PROBLEM LINK:

Practice
Author: (codechefnitj | CodeChef User Profile for Codechef NITJ Chapter | CodeChef)
Editorialist: Amritdeep Singh

DIFFICULTY:

MEDIUM

PREREQUISITES:

None

PROBLEM:

In the above problem we have to find the pair of indexes in an array such that sum of them is a power of three

EXPLANATION:

So, the brute force solution would be checking each and every pair of indexes that will give sum a power of three. Time complexity of this solution will be O(N^2) which will will not work for the given constraint of N so we have to come with a different approach. What we can do to solve our problem is first of all store every element in the map which will have key as the number and value as the frequency of that number in the array. Now, rather searching for the pairs which will give sum as a any power of 3 we will just do it’s reverse!, we will take a number which is a power of three eg. 3^0,3^1,3^2.. let’s say X and now choose a key let’s say Key and search for X-Key in the map if we find that key can easily find possible pairs by freq(Key)* freq(X-Key).
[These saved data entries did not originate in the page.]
-- ==== Sys2Proof/Decode.lean ====
section
/-! DEFINITION. The decoder of instruction words (07 R80-R88, R94) and, after it, the encoder, both written from the field
strips of R81 and the opcode maps of R82-R88. A word that is no instruction is rejected by the name of what it breaks;
fetching such a word takes the illegal-instruction trap (R94). -/

namespace Sys2Proof

/-- Why a word in a slot is no instruction (R94). Each takes the illegal-instruction trap when it would issue. -/
inductive DecodeError where
  | reservedOpcode
  | mustBeZero
  | reservedSize
  | reservedMod
  | reservedConversion
  | reservedSpecialRegister
  | reservedField
  | uniformForbidden
  | lFormInSlot7
  deriving DecidableEq, Repr

/-- The instruction, where its field constraint holds. -/
def need (ok : Bool) (e : DecodeError) (i : Instr) : Except DecodeError Instr :=
  if ok then .ok i else .error e

/-- R79: a word whose U bit must be 0. -/
def vectorOnly (u : Bool) (r : Except DecodeError Instr) : Except DecodeError Instr :=
  if u then .error .uniformForbidden else r

/-- R85, R94: an M word's size code, must-be-zero fields and other reserved fields. -/
def sized (size zero field : Bool) (i : Instr) : Except DecodeError Instr :=
  if !size then .error .reservedSize else if !zero then .error .mustBeZero
  else if !field then .error .reservedField else .ok i

/-- R82: the A-format words. -/
def decodeA (u : Bool) (op : BitVec 6) (g : BitVec 3) (d a b : BitVec 7) : Except DecodeError Instr :=
  match op.toNat with
  | 0x00 => need (g == 0 && d == 0 && a == 0 && b == 0) .mustBeZero (.nop u)
  | 0x01 => need (b == 0) .mustBeZero (.mov u g d a)
  | 0x02 => .ok (.iadd u g d a b)
  | 0x03 => .ok (.isub u g d a b)
  | 0x04 => .ok (.imullo u g d a b)
  | 0x05 => .ok (.imulhi u g d a b)
  | 0x06 => .ok (.imulhiu u g d a b)
  | 0x07 => .ok (.imin u g d a b)
  | 0x08 => .ok (.imax u g d a b)
  | 0x09 => .ok (.umin u g d a b)
  | 0x0A => .ok (.umax u g d a b)
  | 0x0B => .ok (.and u g d a b)
  | 0x0C => .ok (.or u g d a b)
  | 0x0D => .ok (.xor u g d a b)
  | 0x0E => .ok (.andn u g d a b)
  | 0x0F => .ok (.shl u g d a b)
  | 0x10 => .ok (.shr u g d a b)
  | 0x11 => .ok (.sar u g d a b)
  | 0x12 => .ok (.bfeu u g d a b)
  | 0x13 => .ok (.bfes u g d a b)
  | 0x14 => need (b == 0) .mustBeZero (.popc u g d a)
  | 0x15 => need (b == 0) .mustBeZero (.clz u g d a)
  | 0x16 => need (b == 0) .mustBeZero (.brev u g d a)
  | 0x17 => .ok (.sel u g d a b)
  | 0x18 => .ok (.fadd u g d a b)
  | 0x19 => .ok (.fsub u g d a b)
  | 0x1A => .ok (.fmul u g d a b)
  | 0x1B => .ok (.fmin u g d a b)
  | 0x1C => .ok (.fmax u g d a b)
  | 0x1D => .ok (.hadd2 u g d a b)
  | 0x1E => .ok (.hmul2 u g d a b)
  | 0x1F => .ok (.badd2 u g d a b)
  | 0x20 => .ok (.bmul2 u g d a b)
  | 0x21 => .ok (.icmpeq u g d a b)
  | 0x22 => .ok (.icmpne u g d a b)
  | 0x23 => .ok (.icmplt u g d a b)
  | 0x24 => .ok (.icmple u g d a b)
  | 0x25 => .ok (.ucmplt u g d a b)
  | 0x26 => .ok (.ucmple u g d a b)
  | 0x27 => .ok (.fcmpeq u g d a b)
  | 0x28 => .ok (.fcmpne u g d a b)
  | 0x29 => .ok (.fcmplt u g d a b)
  | 0x2A => .ok (.fcmple u g d a b)
  | 0x2B => .ok (.fcmpun u g d a b)
  | 0x2C => .ok (.pand u g d a b)
  | 0x2D => .ok (.por u g d a b)
  | 0x2E => .ok (.pxor u g d a b)
  | 0x2F => .ok (.pandn u g d a b)
  | 0x30 => vectorOnly u (.ok (.shflidx g d a b))
  | 0x31 => vectorOnly u (.ok (.shflxor g d a b))
  | 0x32 => vectorOnly u (.ok (.lshup g d a b))
  | 0x33 => vectorOnly u (.ok (.lshdn g d a b))
  | 0x34 => vectorOnly u (need (b == 0) .mustBeZero (.votebal g d a))
  | 0x35 => vectorOnly u (need (b == 0) .mustBeZero (.voteany g d a))
  | 0x36 => vectorOnly u (need (b == 0) .mustBeZero (.voteall g d a))
  | 0x37 => vectorOnly u (need (b == 0) .mustBeZero (.rdfirst g d a))
  | 0x38 => need (b == 0) .mustBeZero (.frcp u g d a)
  | 0x39 => need (b == 0) .mustBeZero (.frsq u g d a)
  | 0x3A => need (b == 0) .mustBeZero (.fex2 u g d a)
  | 0x3B => need (b == 0) .mustBeZero (.flg2 u g d a)
  | 0x3C => need (b == 0) .mustBeZero (.fsin u g d a)
  | 0x3D => need (b == 0) .mustBeZero (.fcos u g d a)
  | 0x3E => need (b == 0 && (!u || a == 0)) .mustBeZero (.psave u g d a)
  | 0x3F => need (b == 0 && (!u || d == 0)) .mustBeZero (.pload u g d a)
  | _ => .error .reservedOpcode

/-- R83: the B-format words. -/
def decodeB (u : Bool) (op : BitVec 5) (g : BitVec 3) (d a : BitVec 7) (imm : BitVec 8) : Except DecodeError Instr :=
  match op.toNat with
  | 0x00 => .ok (.iaddi u g d a imm)
  | 0x01 => .ok (.andi u g d a imm)
  | 0x02 => .ok (.ori u g d a imm)
  | 0x03 => .ok (.xori u g d a imm)
  | 0x04 => .ok (.shli u g d a imm)
  | 0x05 => .ok (.shri u g d a imm)
  | 0x06 => .ok (.sari u g d a imm)
  | 0x07 => .ok (.icmpeqi u g d a imm)
  | 0x08 => .ok (.icmplti u g d a imm)
  | 0x09 => .ok (.icmpgti u g d a imm)
  | 0x0A => need (a == 0) .mustBeZero (.movi u g d imm)
  | 0x0B => if imm.toNat < 0x20 then need (a == 0) .mustBeZero (.srd u g d imm) else .error .reservedSpecialRegister
  | 0x0C => if imm.toNat < 0x20 then need (d == 0) .mustBeZero (.swr u g a imm) else .error .reservedSpecialRegister
  | 0x0D => vectorOnly u (need (g == 0 && imm.extractLsb' 2 6 == 0) .mustBeZero (.gset d a (imm.extractLsb' 0 2)))
  | 0x0E => vectorOnly u (need (g == 0 && d == 0 && a == 0 && imm.extractLsb' 4 4 == 0) .mustBeZero (.win (imm.extractLsb' 0 4)))
  | 0x0F => vectorOnly u (need (a == 0) .mustBeZero (.ldspill g d imm))
  | 0x10 => vectorOnly u (need (a == 0) .mustBeZero (.stspill g d imm))
  | 0x11 => need (convLegal imm) .reservedConversion (.cvt u g d a imm)
  | 0x12 => vectorOnly u (.ok (.lshupi g d a imm))
  | 0x13 => vectorOnly u (.ok (.lshdni g d a imm))
  | 0x14 => vectorOnly u (need (imm.extractLsb' 5 3 == 0) .mustBeZero (.shflxori g d a (imm.extractLsb' 0 5)))
  | 0x15 => .ok (.imuli u g d a imm)
  | _ => .error .reservedOpcode

/-- R84: the C-format words. -/
def decodeC (u : Bool) (op : BitVec 4) (m g : BitVec 2) (d a b : BitVec 7) : Except DecodeError Instr :=
  match op.toNat with
  | 0x0 => .ok (.ffma u m g d a b)
  | 0x1 => .ok (.ffmn u m g d a b)
  | 0x2 => need (m == 0) .mustBeZero (.imad u g d a b)
  | 0x3 => if m == 0 then .ok (.iaddminSs u g d a b) else if m == 3 then .ok (.iaddminNn u g d a b) else .error .reservedMod
  | 0x4 => .ok (.hfma2 u m g d a b)
  | 0x5 => .ok (.bfma2 u m g d a b)
  | 0x6 => .ok (.dp4 u m g d a b)
  | 0x7 => .ok (.dp8 u m g d a b)
  | 0x8 => need (m == 0) .mustBeZero (.bfi u g d a b)
  | 0x9 => need (m == 0) .mustBeZero (.iadd3 u g d a b)
  | 0xA => need (m == 0) .mustBeZero (.isad u g d a b)
  | 0xB => need (m == 0) .mustBeZero (.iadd64 u g d a b)
  | _ => .error .reservedOpcode

/-- R85: the M-format words. -/
def decodeM (u : Bool) (op : BitVec 4) (x : BitVec 3) (d a : BitVec 7) (s : BitVec 3) (c : BitVec 5) :
    Except DecodeError Instr :=
  match op.toNat with
  | 0x0 => sized (s.toNat ≤ 4) (true) (true) (.ld u x d a s c)
  | 0x1 => sized (s.toNat ≤ 1) (true) (true) (.lds u x d a (s.extractLsb' 0 1) c)
  | 0x2 => sized (s.toNat ≤ 4) (true) (true) (.st u x d a s c)
  | 0x3 => sized (s.toNat ≤ 4) (x == 0) (true) (.sld u d a s c)
  | 0x4 => sized (s.toNat ≤ 1) (x == 0) (true) (.slds u d a (s.extractLsb' 0 1) c)
  | 0x5 => sized (s.toNat ≤ 4) (x == 0) (true) (.sst u d a s c)
  | 0x6 => vectorOnly u (sized (2 ≤ s.toNat && s.toNat ≤ 4) (c.extractLsb' 2 3 == 0) (true) (.ldts x d a s (c.extractLsb' 0 2)))
  | 0x7 => vectorOnly u (sized (2 ≤ s.toNat && s.toNat ≤ 4) (c.extractLsb' 0 1 == 0) (c.extractLsb' 3 2 != 2 || x == 0) (.cpy x d a s (c.extractLsb' 3 2) (c.extractLsb' 1 2)))
  | 0x8 => vectorOnly u (sized (s.toNat == 2 || s.toNat == 3) (true) ((c.extractLsb' 1 4).toNat ≤ 8) (.atom x d a (s.extractLsb' 0 1) (c.extractLsb' 1 4) (c.extractLsb' 0 1)))
  | 0x9 => vectorOnly u (sized (s.toNat == 2 || s.toNat == 3) (true) ((c.extractLsb' 1 4).toNat ≤ 8 && c.extractLsb' 1 4 != 7) (.red x d a (s.extractLsb' 0 1) (c.extractLsb' 1 4) (c.extractLsb' 0 1)))
  | 0xA => vectorOnly u (sized (s.toNat == 2 || s.toNat == 3) (x == 0 && c.extractLsb' 0 1 == 0) ((c.extractLsb' 1 4).toNat ≤ 8) (.satom d a (s.extractLsb' 0 1) (c.extractLsb' 1 4)))
  | 0xB => vectorOnly u (sized (s.toNat ≤ 4) (d == 0) (true) (.pref x a s c))
  | 0xC => sized (s.toNat ≤ 4) (c.extractLsb' 2 3 == 0) (true) (.lda u x d a s (c.extractLsb' 0 2))
  | 0xD => sized (s.toNat ≤ 4) (c.extractLsb' 2 3 == 0) (true) (.strel u x d a s (c.extractLsb' 0 2))
  | _ => .error .reservedOpcode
Be careful ! when we check for all the Keys we will count each possible pair twice se our final answer will be total pairs divided by 2.

TIME COMPLEXITY:

as we are traversing the map and map operations require O(logN) and in worst case the size of map will be N so the time complexity will be O(NlogN)

SOLUTIONS:

#include <bits/stdc++.h>
using namespace std;
typedef long long ll;
#define sz(v) ((int)(v).size())
#define all(v) (v).begin(), (v).end()
#define And &&
#define Or ||
#define space
#define int long long
#define vi vector<int>
#define pb(n) push_back(n)
#define mii map<int, int>
#define test_cases_loop \
    int t;              \
    cin >> t;           \
    while (t--)
#define FIO                           \
    ios_base::sync_with_stdio(false); \
    cin.tie(NULL);
#define loop(var, initial, final) for (int var = initial; var < final; var++)

int32_t main()
{
    int n;
    cin >> n;
    map<int, int> freq;
    int maxi = INT_MIN;
    loop(i, 0, n)
    {
        int x;
        cin >> x;
        maxi = max(maxi, x);
        freq[x]++;
    }
    int a = 1;
    int ans = 0;

    while (a <= 2 * maxi)
    {

        for (auto i : freq)
        {
            int key = i.first, freq_of_key = i.second;
            int num_to_find = a - key;

            if (freq.find(num_to_find) != freq.end())
                ans += freq_of_key * freq[num_to_find];
        }

        a *= 3;
    }
    cout << ans / 2 << endl;

    return 0;
}